Records excerpted from a collection
____________

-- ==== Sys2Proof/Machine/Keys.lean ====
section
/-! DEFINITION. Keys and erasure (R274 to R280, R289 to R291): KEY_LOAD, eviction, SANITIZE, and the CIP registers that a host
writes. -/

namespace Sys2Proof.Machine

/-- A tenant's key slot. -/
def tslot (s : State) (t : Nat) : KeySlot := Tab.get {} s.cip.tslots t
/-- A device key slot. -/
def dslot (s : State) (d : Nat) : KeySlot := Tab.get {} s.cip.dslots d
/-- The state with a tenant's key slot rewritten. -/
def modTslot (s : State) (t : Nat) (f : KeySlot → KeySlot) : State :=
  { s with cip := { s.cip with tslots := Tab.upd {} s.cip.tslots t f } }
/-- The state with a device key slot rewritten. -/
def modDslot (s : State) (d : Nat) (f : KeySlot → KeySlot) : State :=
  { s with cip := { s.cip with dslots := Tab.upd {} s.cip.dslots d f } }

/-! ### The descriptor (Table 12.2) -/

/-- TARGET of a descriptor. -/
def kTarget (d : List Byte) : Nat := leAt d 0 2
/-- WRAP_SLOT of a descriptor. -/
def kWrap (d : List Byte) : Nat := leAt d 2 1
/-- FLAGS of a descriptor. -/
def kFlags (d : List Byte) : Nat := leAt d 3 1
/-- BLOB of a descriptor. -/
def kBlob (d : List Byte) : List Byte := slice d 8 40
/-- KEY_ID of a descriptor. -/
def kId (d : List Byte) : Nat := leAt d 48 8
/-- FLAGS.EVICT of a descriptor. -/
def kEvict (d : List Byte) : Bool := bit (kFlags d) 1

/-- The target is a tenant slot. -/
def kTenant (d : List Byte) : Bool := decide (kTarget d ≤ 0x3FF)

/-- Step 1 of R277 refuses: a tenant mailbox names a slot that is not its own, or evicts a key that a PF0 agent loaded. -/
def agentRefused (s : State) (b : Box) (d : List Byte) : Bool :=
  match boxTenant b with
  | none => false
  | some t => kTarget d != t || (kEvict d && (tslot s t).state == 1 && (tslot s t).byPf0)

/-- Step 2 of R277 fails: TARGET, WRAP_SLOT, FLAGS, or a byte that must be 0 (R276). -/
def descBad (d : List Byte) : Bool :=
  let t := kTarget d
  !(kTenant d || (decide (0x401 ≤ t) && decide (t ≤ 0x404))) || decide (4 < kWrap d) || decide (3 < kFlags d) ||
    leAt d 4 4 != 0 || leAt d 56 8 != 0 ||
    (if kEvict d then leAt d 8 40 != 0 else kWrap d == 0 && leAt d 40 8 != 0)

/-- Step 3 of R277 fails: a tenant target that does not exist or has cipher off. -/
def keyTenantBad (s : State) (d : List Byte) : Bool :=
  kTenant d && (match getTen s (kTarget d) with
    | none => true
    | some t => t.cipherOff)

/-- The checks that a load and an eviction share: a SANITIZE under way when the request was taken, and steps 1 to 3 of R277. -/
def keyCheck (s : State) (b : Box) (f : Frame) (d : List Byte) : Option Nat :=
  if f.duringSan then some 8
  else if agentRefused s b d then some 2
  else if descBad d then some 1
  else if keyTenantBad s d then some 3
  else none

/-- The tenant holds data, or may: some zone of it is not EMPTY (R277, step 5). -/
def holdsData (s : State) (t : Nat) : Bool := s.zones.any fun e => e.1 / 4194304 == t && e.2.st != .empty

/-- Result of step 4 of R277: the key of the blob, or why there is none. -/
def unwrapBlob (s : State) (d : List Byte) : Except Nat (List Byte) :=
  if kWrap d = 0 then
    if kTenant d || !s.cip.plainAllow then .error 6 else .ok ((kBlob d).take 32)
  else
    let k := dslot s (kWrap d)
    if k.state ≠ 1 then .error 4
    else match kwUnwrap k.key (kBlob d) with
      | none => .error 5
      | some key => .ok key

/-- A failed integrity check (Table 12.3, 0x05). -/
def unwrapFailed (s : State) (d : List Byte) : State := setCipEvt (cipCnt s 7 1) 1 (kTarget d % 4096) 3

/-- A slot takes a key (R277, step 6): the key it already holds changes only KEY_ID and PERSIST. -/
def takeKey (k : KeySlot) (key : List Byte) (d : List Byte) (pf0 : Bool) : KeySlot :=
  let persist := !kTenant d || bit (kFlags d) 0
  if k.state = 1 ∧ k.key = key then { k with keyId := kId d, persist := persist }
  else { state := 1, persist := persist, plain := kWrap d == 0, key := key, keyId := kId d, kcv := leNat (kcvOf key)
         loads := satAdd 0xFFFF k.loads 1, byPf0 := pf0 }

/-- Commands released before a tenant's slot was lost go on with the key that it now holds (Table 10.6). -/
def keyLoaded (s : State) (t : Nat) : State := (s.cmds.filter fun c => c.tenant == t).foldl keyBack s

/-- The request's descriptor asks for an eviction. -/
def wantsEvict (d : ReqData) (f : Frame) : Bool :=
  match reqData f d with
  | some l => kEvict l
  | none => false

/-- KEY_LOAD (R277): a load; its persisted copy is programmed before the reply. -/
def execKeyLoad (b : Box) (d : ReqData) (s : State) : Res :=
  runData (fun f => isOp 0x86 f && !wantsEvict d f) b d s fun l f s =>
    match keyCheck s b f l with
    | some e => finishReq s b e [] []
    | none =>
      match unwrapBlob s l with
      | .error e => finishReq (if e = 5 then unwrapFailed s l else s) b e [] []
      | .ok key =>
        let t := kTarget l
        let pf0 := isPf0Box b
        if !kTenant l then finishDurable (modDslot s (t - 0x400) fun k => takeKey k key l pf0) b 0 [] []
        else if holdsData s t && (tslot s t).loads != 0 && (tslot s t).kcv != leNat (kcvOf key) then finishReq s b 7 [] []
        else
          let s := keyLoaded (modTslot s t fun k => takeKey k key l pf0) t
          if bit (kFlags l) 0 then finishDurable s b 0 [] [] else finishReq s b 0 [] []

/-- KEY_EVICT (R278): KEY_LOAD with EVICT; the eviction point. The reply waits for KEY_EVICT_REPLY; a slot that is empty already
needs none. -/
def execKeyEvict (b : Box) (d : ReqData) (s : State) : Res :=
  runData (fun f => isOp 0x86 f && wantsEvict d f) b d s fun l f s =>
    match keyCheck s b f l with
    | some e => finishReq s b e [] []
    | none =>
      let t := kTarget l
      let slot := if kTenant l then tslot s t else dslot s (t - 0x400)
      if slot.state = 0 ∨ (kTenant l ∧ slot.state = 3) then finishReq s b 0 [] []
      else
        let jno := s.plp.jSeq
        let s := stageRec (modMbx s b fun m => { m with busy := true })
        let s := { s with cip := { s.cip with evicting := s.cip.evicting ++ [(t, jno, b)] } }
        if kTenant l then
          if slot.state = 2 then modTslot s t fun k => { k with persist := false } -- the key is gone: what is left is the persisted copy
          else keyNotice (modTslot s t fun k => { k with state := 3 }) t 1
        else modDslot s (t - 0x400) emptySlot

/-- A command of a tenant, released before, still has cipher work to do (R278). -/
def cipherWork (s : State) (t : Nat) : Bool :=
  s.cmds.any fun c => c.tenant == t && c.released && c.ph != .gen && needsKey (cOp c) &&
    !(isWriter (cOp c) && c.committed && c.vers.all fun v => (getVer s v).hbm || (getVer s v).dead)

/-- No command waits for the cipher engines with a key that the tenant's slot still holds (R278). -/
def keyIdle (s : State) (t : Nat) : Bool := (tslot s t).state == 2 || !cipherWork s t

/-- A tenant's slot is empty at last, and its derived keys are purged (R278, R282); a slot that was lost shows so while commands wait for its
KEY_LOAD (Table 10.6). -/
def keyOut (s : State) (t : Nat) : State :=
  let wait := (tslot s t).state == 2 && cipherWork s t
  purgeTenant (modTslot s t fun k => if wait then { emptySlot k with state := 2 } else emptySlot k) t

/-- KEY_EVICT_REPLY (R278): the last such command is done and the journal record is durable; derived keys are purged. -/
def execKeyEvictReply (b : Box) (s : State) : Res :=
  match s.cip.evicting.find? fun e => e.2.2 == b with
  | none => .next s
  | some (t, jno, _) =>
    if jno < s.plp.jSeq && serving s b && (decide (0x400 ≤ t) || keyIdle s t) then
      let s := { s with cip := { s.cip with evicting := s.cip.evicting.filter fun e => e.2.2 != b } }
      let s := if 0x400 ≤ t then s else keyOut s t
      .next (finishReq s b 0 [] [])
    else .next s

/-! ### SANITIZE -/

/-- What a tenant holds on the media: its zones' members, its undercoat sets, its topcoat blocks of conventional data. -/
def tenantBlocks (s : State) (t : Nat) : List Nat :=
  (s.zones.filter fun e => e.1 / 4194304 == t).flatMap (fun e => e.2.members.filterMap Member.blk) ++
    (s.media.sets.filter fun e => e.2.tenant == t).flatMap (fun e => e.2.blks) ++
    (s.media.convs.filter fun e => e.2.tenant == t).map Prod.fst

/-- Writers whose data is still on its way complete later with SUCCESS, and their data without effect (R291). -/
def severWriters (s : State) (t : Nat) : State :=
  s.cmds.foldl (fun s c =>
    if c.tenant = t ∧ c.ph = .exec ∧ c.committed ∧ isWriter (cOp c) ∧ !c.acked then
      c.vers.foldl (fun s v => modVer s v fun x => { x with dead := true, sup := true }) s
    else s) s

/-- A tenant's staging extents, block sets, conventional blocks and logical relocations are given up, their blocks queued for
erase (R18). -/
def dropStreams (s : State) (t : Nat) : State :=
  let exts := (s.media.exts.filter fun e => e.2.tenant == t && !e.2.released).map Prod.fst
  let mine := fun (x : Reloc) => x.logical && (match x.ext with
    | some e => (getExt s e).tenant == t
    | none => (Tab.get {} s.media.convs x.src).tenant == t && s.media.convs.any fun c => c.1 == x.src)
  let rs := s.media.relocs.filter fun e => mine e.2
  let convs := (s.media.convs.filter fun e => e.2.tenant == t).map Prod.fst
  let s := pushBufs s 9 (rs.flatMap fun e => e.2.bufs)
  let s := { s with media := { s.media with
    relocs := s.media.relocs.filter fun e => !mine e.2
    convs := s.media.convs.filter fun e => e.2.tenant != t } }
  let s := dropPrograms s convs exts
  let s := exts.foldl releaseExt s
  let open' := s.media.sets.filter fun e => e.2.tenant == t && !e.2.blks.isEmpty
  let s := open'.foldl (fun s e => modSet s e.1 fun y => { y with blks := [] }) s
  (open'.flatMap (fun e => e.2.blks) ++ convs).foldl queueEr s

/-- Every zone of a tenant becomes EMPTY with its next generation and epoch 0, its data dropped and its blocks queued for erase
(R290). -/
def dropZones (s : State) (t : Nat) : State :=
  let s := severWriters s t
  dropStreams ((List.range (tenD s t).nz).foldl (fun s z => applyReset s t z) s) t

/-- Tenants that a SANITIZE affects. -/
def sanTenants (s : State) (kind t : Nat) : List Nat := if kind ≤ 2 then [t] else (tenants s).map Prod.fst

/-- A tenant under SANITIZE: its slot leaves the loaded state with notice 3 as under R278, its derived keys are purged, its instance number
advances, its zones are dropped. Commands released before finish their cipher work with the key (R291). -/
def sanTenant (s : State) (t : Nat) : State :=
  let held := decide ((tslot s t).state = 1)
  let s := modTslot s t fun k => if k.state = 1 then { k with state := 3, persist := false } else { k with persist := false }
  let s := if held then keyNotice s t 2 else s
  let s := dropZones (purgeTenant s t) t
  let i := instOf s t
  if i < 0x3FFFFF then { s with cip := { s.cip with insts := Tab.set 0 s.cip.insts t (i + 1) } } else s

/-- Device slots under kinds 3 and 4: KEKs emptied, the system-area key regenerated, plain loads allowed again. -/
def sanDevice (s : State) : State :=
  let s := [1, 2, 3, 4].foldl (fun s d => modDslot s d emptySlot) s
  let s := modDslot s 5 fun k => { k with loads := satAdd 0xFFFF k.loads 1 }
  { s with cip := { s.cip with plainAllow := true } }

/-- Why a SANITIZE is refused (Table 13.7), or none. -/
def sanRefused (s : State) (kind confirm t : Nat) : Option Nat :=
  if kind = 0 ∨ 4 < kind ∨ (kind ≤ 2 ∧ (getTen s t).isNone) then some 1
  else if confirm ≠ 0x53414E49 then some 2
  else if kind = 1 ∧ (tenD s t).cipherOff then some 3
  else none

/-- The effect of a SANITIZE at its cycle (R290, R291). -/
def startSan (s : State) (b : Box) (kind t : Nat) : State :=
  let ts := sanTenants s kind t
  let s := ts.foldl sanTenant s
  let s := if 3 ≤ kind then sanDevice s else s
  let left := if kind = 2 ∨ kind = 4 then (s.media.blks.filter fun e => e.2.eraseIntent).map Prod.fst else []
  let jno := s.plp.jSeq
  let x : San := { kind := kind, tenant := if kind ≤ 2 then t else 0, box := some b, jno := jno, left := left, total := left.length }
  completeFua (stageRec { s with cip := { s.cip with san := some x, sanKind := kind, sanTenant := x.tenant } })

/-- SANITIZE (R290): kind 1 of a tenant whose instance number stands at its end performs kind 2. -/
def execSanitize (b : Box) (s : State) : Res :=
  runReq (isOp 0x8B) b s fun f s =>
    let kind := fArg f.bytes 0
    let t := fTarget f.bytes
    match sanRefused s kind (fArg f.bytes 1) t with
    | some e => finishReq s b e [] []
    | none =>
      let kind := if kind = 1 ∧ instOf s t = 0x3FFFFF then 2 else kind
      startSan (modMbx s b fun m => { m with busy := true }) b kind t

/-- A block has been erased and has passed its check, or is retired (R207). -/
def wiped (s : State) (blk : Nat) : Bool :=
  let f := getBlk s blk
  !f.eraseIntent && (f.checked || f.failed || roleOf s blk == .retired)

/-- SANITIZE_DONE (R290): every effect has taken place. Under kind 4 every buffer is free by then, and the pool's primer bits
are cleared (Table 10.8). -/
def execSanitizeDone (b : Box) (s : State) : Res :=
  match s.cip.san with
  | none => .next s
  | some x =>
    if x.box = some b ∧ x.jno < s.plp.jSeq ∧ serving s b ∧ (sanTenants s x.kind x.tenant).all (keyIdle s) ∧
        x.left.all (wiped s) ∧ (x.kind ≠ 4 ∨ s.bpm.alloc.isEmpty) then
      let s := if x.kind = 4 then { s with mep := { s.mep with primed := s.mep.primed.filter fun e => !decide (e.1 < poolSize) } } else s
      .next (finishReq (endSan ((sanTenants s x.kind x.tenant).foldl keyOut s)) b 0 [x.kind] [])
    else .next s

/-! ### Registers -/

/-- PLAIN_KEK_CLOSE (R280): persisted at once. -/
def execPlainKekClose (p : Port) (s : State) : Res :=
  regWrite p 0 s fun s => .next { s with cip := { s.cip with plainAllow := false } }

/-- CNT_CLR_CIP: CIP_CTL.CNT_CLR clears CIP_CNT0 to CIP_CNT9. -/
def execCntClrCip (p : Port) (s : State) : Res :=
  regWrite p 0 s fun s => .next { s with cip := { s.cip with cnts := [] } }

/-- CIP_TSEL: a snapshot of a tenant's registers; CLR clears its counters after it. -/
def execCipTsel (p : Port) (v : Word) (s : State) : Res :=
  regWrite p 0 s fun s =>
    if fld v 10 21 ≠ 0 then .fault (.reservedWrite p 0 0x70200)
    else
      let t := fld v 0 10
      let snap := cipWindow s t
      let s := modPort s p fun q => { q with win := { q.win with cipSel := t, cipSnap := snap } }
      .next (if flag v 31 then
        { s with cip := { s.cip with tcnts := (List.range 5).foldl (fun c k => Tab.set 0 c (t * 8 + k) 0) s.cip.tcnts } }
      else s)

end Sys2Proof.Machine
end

____________

§ Task details: Report the total of lines above containing the string "KeySlot", and write nothing besides it.

§ Response: 5